▼▼▼

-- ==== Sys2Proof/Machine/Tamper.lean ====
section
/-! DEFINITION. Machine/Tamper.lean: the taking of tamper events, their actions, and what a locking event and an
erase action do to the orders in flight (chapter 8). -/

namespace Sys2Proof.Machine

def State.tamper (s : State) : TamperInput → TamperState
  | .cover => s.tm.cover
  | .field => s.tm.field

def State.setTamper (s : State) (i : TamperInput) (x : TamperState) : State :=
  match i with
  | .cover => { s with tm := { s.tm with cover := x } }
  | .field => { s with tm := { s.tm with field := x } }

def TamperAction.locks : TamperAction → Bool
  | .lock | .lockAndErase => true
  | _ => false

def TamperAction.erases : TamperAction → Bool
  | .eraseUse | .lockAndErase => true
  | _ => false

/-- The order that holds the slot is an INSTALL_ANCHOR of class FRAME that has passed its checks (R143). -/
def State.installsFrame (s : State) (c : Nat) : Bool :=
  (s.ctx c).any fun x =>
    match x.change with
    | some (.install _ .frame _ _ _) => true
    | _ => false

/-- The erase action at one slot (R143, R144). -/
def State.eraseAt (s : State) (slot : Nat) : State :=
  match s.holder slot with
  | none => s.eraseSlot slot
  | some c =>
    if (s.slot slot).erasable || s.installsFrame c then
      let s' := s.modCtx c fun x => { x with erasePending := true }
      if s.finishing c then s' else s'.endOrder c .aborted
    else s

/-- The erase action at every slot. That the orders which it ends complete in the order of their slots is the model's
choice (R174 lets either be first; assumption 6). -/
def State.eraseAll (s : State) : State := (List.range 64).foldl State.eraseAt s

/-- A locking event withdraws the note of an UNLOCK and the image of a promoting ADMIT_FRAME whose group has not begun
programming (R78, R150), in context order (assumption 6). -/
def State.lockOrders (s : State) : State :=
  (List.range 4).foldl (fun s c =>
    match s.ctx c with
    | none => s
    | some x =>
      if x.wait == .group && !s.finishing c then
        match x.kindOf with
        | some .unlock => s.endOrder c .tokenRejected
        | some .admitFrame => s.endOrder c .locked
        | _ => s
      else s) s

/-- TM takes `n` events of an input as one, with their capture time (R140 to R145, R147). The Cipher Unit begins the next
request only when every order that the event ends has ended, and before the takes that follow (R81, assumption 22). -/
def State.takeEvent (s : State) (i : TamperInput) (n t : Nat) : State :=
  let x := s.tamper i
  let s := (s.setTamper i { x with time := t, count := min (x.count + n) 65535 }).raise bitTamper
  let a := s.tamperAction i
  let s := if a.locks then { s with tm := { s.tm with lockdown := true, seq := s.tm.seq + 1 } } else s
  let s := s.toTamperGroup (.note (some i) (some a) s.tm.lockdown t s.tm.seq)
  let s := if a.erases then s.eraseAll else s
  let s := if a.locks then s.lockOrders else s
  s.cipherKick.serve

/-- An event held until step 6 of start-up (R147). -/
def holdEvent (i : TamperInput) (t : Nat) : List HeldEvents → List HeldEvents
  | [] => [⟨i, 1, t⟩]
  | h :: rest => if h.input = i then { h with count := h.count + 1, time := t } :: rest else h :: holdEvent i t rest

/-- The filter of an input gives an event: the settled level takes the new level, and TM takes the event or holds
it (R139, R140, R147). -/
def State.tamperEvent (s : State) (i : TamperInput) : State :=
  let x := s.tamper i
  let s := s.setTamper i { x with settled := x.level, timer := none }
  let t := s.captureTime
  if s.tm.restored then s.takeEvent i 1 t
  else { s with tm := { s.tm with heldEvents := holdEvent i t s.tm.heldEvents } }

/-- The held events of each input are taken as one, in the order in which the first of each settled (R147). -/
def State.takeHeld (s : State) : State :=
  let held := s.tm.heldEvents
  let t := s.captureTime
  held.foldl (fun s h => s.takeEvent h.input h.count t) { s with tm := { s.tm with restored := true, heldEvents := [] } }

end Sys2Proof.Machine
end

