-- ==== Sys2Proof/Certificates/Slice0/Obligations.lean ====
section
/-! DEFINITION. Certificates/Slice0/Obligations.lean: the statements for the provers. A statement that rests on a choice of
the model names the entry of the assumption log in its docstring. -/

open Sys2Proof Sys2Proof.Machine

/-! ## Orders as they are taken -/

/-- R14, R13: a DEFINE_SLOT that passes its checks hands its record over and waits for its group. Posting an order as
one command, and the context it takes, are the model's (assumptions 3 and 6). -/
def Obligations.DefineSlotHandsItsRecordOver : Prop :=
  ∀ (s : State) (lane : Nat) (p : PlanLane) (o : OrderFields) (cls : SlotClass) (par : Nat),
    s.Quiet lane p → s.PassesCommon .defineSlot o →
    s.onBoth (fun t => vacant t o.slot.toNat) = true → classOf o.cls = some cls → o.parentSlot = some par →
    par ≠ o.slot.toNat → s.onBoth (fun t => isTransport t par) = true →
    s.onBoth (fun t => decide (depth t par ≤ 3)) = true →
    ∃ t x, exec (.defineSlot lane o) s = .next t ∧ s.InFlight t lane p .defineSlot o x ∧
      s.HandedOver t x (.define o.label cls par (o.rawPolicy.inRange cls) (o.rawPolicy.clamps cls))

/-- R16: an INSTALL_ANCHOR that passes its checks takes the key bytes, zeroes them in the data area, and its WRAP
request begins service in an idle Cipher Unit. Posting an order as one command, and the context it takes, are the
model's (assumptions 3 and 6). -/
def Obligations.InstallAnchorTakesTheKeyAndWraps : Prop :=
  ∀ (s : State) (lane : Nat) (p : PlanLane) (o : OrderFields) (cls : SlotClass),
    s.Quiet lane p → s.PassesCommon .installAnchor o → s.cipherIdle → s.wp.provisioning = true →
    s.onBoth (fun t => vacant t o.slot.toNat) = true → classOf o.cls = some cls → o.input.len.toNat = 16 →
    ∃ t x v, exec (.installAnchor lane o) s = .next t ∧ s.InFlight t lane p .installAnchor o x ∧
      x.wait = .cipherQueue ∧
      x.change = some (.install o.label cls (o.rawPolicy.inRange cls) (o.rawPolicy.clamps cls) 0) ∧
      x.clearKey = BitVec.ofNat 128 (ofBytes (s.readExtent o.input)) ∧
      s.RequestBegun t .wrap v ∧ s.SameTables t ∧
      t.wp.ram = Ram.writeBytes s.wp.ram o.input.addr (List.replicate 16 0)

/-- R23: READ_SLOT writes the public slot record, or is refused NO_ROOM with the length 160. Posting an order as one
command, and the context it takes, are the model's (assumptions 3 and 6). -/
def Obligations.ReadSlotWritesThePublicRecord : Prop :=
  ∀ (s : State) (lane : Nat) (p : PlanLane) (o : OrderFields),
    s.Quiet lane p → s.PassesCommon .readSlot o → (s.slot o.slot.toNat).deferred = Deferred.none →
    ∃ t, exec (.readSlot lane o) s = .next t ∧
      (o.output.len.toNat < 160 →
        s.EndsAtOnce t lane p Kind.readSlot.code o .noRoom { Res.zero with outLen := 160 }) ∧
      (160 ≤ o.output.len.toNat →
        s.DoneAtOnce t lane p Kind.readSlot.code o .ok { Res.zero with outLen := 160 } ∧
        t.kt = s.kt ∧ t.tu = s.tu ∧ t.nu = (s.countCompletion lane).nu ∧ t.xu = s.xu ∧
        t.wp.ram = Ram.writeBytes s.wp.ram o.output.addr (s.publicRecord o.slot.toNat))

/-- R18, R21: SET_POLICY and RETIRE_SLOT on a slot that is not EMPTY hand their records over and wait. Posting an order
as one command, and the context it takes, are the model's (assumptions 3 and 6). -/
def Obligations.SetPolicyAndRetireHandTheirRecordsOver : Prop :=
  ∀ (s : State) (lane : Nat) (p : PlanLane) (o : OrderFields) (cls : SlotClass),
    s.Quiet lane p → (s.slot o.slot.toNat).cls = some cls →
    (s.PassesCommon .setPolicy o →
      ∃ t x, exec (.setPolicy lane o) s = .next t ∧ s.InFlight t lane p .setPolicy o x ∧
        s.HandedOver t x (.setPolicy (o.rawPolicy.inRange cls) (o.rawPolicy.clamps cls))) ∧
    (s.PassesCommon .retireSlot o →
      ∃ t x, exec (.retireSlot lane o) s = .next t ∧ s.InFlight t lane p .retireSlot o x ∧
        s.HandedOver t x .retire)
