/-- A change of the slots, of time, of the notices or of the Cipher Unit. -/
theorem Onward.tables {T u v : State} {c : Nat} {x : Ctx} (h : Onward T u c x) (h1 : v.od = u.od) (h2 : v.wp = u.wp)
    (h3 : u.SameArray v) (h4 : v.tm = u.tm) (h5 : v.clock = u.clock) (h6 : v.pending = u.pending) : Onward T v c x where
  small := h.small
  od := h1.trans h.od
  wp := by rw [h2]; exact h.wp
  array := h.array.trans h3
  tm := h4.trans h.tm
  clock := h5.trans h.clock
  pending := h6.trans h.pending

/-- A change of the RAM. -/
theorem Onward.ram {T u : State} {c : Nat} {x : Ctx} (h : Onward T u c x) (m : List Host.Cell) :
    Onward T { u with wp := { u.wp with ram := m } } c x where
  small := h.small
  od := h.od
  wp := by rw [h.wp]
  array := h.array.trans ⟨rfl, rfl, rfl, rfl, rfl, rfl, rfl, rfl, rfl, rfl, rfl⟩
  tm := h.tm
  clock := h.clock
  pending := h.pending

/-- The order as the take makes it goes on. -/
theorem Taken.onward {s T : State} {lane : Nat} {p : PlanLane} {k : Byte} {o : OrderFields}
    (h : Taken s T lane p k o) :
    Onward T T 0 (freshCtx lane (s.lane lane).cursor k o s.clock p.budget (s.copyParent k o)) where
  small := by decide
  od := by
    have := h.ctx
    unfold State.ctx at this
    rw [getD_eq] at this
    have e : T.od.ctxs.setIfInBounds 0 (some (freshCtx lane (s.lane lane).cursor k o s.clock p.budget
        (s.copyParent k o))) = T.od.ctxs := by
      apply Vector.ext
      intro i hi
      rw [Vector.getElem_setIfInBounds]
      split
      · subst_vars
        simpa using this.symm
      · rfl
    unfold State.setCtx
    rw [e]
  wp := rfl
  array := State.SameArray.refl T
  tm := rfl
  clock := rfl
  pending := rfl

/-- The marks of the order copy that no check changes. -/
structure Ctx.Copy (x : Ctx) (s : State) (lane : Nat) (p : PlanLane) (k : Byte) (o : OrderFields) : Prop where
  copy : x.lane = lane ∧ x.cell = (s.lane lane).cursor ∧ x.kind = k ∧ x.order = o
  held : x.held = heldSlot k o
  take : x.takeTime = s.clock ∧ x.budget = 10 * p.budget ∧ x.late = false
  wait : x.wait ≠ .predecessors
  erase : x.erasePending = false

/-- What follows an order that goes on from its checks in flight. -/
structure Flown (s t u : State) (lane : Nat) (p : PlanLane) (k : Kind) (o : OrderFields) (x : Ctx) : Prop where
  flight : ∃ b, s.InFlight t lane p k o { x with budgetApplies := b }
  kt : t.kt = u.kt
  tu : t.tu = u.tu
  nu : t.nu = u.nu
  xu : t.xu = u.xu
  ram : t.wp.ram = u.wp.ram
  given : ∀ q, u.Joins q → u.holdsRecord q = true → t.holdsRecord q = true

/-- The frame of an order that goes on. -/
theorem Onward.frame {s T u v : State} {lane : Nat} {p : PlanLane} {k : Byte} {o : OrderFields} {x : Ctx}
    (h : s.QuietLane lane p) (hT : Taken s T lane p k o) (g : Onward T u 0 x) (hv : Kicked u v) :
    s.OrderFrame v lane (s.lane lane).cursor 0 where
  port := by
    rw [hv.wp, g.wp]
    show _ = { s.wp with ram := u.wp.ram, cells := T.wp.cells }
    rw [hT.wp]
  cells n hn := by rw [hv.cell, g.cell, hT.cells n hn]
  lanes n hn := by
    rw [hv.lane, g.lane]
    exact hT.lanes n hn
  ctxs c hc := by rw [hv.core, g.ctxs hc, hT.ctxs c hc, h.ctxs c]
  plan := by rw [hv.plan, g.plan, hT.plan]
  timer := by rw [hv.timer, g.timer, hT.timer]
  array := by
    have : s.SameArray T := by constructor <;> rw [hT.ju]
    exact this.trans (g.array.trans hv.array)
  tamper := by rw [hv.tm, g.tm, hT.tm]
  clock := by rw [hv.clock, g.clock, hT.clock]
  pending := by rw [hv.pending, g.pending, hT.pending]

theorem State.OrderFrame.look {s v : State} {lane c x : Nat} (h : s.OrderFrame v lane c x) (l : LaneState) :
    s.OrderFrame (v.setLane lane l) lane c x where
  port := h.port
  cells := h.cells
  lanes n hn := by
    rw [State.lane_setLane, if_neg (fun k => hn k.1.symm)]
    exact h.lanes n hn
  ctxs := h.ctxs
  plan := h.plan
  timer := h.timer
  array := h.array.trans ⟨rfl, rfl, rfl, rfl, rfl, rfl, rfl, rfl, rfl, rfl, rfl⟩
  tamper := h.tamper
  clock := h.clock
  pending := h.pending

▲▲▲

ASSIGNMENT → Reproduce, exactly as they stand in the data above, the lines from the one that holds "a choice of" to the one that holds "o.parentSlot = some par →", inclusive.

EXERCISE RESULT →
/-! DEFINITION. Certificates/Slice0/Obligations.lean: the statements for the provers. A statement that rests on a choice of
the model names the entry of the assumption log in its docstring. -/

open Sys2Proof Sys2Proof.Machine

/-! ## Orders as they are taken -/

/-- R14, R13: a DEFINE_SLOT that passes its checks hands its record over and waits for its group. Posting an order as
one command, and the context it takes, are the model's (assumptions 3 and 6). -/
def Obligations.DefineSlotHandsItsRecordOver : Prop :=
  ∀ (s : State) (lane : Nat) (p : PlanLane) (o : OrderFields) (cls : SlotClass) (par : Nat),
    s.Quiet lane p → s.PassesCommon .defineSlot o →
    s.onBoth (fun t => vacant t o.slot.toNat) = true → classOf o.cls = some cls → o.parentSlot = some par →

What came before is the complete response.